Arsenal (italian Arsenale)
Major sights in Venice
An arsenal is a governmental establishment for the storing, development, manufacturing, testing, or repairing of arms, ammunition, and other war materiel.
For centuries, Venice was the centre of maritime trade and culture on the Mediterranean. Using its complex network of nautical routes, it connected various cultures, nations and languages.
The origins of the Arsenal date back to 1104, following some fires that destroyed a sequence of shipyards that were scattered throughout the city.
The evolution of the Arsenal structure was marked by a succession of extensions and by ongoing changes in the structures themselves, both following accidents, but above all, due to technical progress and historical events.
The "Old" Arsenal was built between 1100 and 1300, and the "New" Arsenal complex between 1300 and 1400, while the "Newest" Arsenal was built between 1473 and 1573.
The Arsenal represents a vast, striking and strategic area of the inner city covering about 32 hectares, of which 9 hectares are water. The structure complex has represented the fundamental heart of the Venetian economy and civil history, so much so that in 1509 the Senate officially defined it as the "heart of the Veneto region".
The geometrical laws on which this vast complex was based can still be seen in the elemental and repeated module of the shipyard, whose design was dictated by the simple rules of ship building techniques.
The only buildings used for complementary activities to ship building, have differing and sometimes considerable dimensions, such as the "Corderie" (the old rope factories), which is 317 meters long and the "Squadratori" building, which is 140 meters long.
By 1400, the Arsenal was already the world’s most extensive industrial complex, with 3,000 employees (known as “Arsenalotti”) and a production capacity which, by the 1500s, had reached no less than six galleys a month.
In the wake of the devastation of the Arsenal in 1797 by the French, before their surrender to Austria, rebuilding work was undertaken during the period of Austrian rule between 1814-30. This was followed by the creation of new earthworks and dry docks in the sandbank area to the north of the Arsenal in 1875-78, immediately after the annexation of Venice by Italy.
It was during this period that the Arsenal’s docks saw the building of some of the Italian Navy’s greatest ships, including the cruiser Amerigo Vespucci (1882), the battleships Francesco Morosini (1885) and Sicilia (1891), the scout Quarto and the submarines Nautilus and Nereide.
From 1900, shipbuilding was transferred to private shipyards and no longer took place in the arsenals.
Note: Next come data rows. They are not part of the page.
-- ==== Sys2Proof/Machine/Requests.lean ====
section
/-! DEFINITION. What every operator request shares: the order of checks, replies, authority, violations, admission
(chapters 06, 07, 11). -/

namespace Sys2Proof.Machine

open Sys2Proof

/-- A request as taken from its frame (R178, R179). -/
structure Request where
  originator : Nat
  tag : Tag
  code : Nat
  body : List Byte
  deriving DecidableEq, Repr

/-- The one reply of a request (R181). -/
def State.answer (s : State) (q : Request) (outcome : ReplyOutcome) (reasons : List Reason) (content : Content) :
    State :=
  s.sendOperator (.reply ⟨q.originator, q.tag, q.code, outcome, reasons, content⟩)

/-- The reply ACCEPTED (R181). -/
def State.accept (s : State) (q : Request) (content : Content) : State :=
  s.answer q .accepted [] content

/-! ### Authority (R97 to R100) -/

/-- A violation is counted for a declared originator, up to 255 (R100). -/
def State.countViolation (s : State) (originator : Nat) : State :=
  match s.originatorDesc originator with
  | some _ => { s with violations := Table.modify s.violations originator fun v => min Config.maxViolations (v + 1) }
  | none => s

/-- A request is refused with a reason set; an AUTHORITY refusal of a declared originator is counted (R97, R100). -/
def State.refuse (s : State) (q : Request) (reasons : List Reason) : State :=
  (if reasons = [.authority] then s.countViolation q.originator else s).answer q .refused reasons .empty

/-- Any declared originator is authorised; without a working description the number is treated as STATION (R97, R1). -/
def State.authorisedAny (s : State) (originator : Nat) : Bool :=
  s.working.isNone || (s.originatorDesc originator).isSome

/-- Class STATION is required (R97, R1). -/
def State.authorisedStation (s : State) (originator : Nat) : Bool :=
  s.working.isNone ||
    match s.originatorDesc originator with
    | some o => o.cls = .station
    | none => false

/-- The control-place condition of one apparatus: its bay's place equals the class, and a LOCAL originator's home bay is
that bay; an undeclared apparatus gives no condition (R98). -/
def State.placeAllows (s : State) (o : OriginatorDesc) (n : Nat) : Bool :=
  match s.apparatusDesc n with
  | some x => Table.get s.places x.bay = some o.cls && (o.cls != .panel || o.homeBay = x.bay)
  | none => true

/-- A switching request is authorised for the bays of its apparatus (R98). -/
def State.authorisedSwitching (s : State) (originator : Nat) (apparatus : List Nat) : Bool :=
  match s.originatorDesc originator with
  | some o => apparatus.all (s.placeAllows o)
  | none => false

/-! ### Limits (R101, R102) -/

/-- The entry in evaluation, if any. -/
def State.evaluating (s : State) : Option Entry :=
  match s.inFlight with
  | some f =>
    match f.work with
    | .entry e => some e
    | .reevaluation _ _ => none
  | none => none

/-- The entries queued or in evaluation. -/
def State.entries (s : State) : List Entry :=
  s.queue ++ s.evaluating.toList

/-- An originator's live sequences. -/
def State.sequencesOf (s : State) (originator : Nat) : Nat :=
  (s.liveSeqs.filter fun x => x.2.owner = originator).length

/-- The STEP entry in evaluation is the originator's and carries the discard mark (R101, R163). -/
def State.discardedStepOf (s : State) (originator : Nat) : Bool :=
  match s.inFlight with
  | some f =>
    match f.work with
    | .entry e => e.kind = .step && f.discard && e.originator = originator
    | .reevaluation _ _ => false
  | none => false

/-- The queue count of an originator (R101). -/
def State.queueCount (s : State) (originator : Nat) : Nat :=
  (s.entries.filter fun e => e.originator = originator && e.kind != .step).length + s.sequencesOf originator
    + (if s.discardedStepOf originator then 1 else 0)

/-- The permit count of an originator (R101). -/
def State.permitCount (s : State) (originator : Nat) : Nat :=
  (s.livePermits.filter fun x => x.2.owner = originator && x.2.link.isNone).length
    + (s.entries.filter fun e => e.originator = originator && e.kind = .request).length + s.sequencesOf originator

/-- The limit check refuses (R102); a PROBE is not held to the permit limit. -/
def State.limitExceeded (s : State) (originator : Nat) (probe : Bool) : Bool :=
  match s.originatorDesc originator with
  | some o =>
    (o.queueLimit != 0 && o.queueLimit ≤ s.queueCount originator)
      || (!probe && o.permitLimit != 0 && o.permitLimit ≤ s.permitCount originator)
  | none => false

/-! ### The order of checks (R180) -/

/-- The reason of the first check that fails. -/
def firstFailing : List (Bool × Reason) → Option Reason
  | [] => none
  | (fails, r) :: rest => if fails then some r else firstFailing rest

/-- Without a working description only the load requests and QUERY-STATUS are accepted, from numbers 0..15 (R1, R180). -/
def State.barredWithoutDescription (s : State) (q : Request) : Bool :=
  s.working.isNone &&
    (!(q.code = 5 || q.code = 6 || q.code = 7 || q.code = 16) || Config.originatorCount ≤ q.originator)

/-- A request arrives (R179, R180): ignored in RESETTING; else R1 applies before any check, the first failing check
refuses it with its one reason, and otherwise it acts. -/
def State.arrive (s : State) (t : Nat) (q : Request) (checks : State → List (Bool × Reason))
    (act : State → State) : Result :=
  let s := s.atTime t
  if s.mode = .resetting then .next s
  else match firstFailing ((s.barredWithoutDescription q, .mode) :: checks s) with
    | some r => .next (s.refuse q [r])
    | none => .next (act s)

/-- The body of a request whose entry lists no field check must be empty; its check stands right after the authority
check (R180). -/
def bodyNotEmpty (q : Request) : Bool :=
  !q.body.isEmpty

/-- The admission checks of a switching request, in order (R109, R110). `apparatus` is what the authority check reads:
nothing while the body length is wrong (R180). -/
def State.admission (s : State) (q : Request) (apparatus : List Nat) (fieldFails probe : Bool) :
    List (Bool × Reason) :=
  [(s.mode != .operating, .mode), (!s.authorisedSwitching q.originator apparatus, .authority), (fieldFails, .field),
    (s.limitExceeded q.originator probe, .limit), (Config.queueCapacity ≤ s.queue.length, .queueFull)]

/-- The apparatus a body names is declared. -/
def State.declaredBody (s : State) (n : Option Nat) : Bool :=
  match n with
  | some n => (s.apparatusDesc n).isSome
  | none => false

/-- The apparatus and target of a REQUEST or PROBE, when its field check passes (R109). -/
def State.switchingOperands (s : State) (body : List Byte) : Option (Nat × Target) :=
  match bodyApparatusTarget body with
  | some (n, c) =>
    match targetOfCode c with
    | some target => if (s.apparatusDesc n).isSome then some (n, target) else none
    | none => none
  | none => none

/-- A REQUEST or PROBE (R109): its entry joins the queue, and the IDLE evaluator takes work (R114). -/
def State.admitEntry (s : State) (t : Nat) (q : Request) (kind : EntryKind) : Result :=
  s.arrive t q
    (fun s => s.admission q ((bodyApparatusTarget q.body).map Prod.fst).toList (s.switchingOperands q.body).isNone
      (kind = .probe))
    (fun s =>
      match s.switchingOperands q.body with
      | some (n, target) => (s.enqueue (s.newEntry q.originator kind n target (some q.tag) none)).finish
      | none => s)

/-! ### Ownership (R99) -/

/-- The live permit a body names, when it is the sender's (R99). -/
def State.ownedPermit (s : State) (originator : Nat) (body : List Byte) : Option Permit :=
  match bodyNumber body with
  | some h =>
    match s.livePermit h with
    | some p => if p.owner = originator then some p else none
    | none => none
  | none => none

/-- The live sequence a body names, when it is the sender's (R99). -/
def State.ownedSeq (s : State) (originator : Nat) (body : List Byte) : Option Seq :=
  match bodyNumber body with
  | some i =>
    match s.liveSeq i with
    | some q => if q.owner = originator then some q else none
    | none => none
  | none => none

/-- A handle field is outside 0..8191, or the body has a wrong length (R131). -/
def handleFieldFails (body : List Byte) : Bool :=
  match bodyNumber body with
  | some h => Config.generations * Config.slotCount ≤ h
  | none => true

/-- An identifier field is outside 0..2047, or the body has a wrong length (R162). -/
def identifierFieldFails (body : List Byte) : Bool :=
  match bodyNumber body with
  | some i => Config.generations * Config.recordCount ≤ i
  | none => true

/-! ### Busy bays (R105) -/

/-- The bay of a declared apparatus. -/
def State.bayOfApparatus (s : State) (n : Nat) : Option Nat :=
  (s.apparatusDesc n).map ApparatusDesc.bay

/-- A bay is busy (R105): a live permit claims an apparatus of it, an apparatus of it is earmarked, or an entry for one
is queued or in evaluation. A STEP entry marked for discard is in evaluation until its completion. -/
def State.bayBusy (s : State) (bay : Nat) : Bool :=
  s.livePermits.any (fun x => s.bayOfApparatus x.2.apparatus = some bay)
    || s.apparatus.any (fun x => x.2.earmark.isSome && s.bayOfApparatus x.1 = some bay)
    || s.entries.any (fun e => s.bayOfApparatus e.apparatus = some bay)

end Sys2Proof.Machine
end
Part of the Arsenal is still under the control of the military authorities, and legally speaking, remains state property.
Today, the Arsenal lies in a state of decay, but remains the subject of an important debate in the local community, because it could provide an ideal complex from which to re-launch development in this historic city, and be an excellent site for new, compatible, high-technology production activities.
Today you can find at the Arsenal of Venice the Teatro alle Tese and the Teatro Piccolo Arsenale, created by converting some of the Arsenal's buildings which, in addition to the Corderie, are among the most important and mesmerizing venues for artistic and musical events during the Venice Biennale.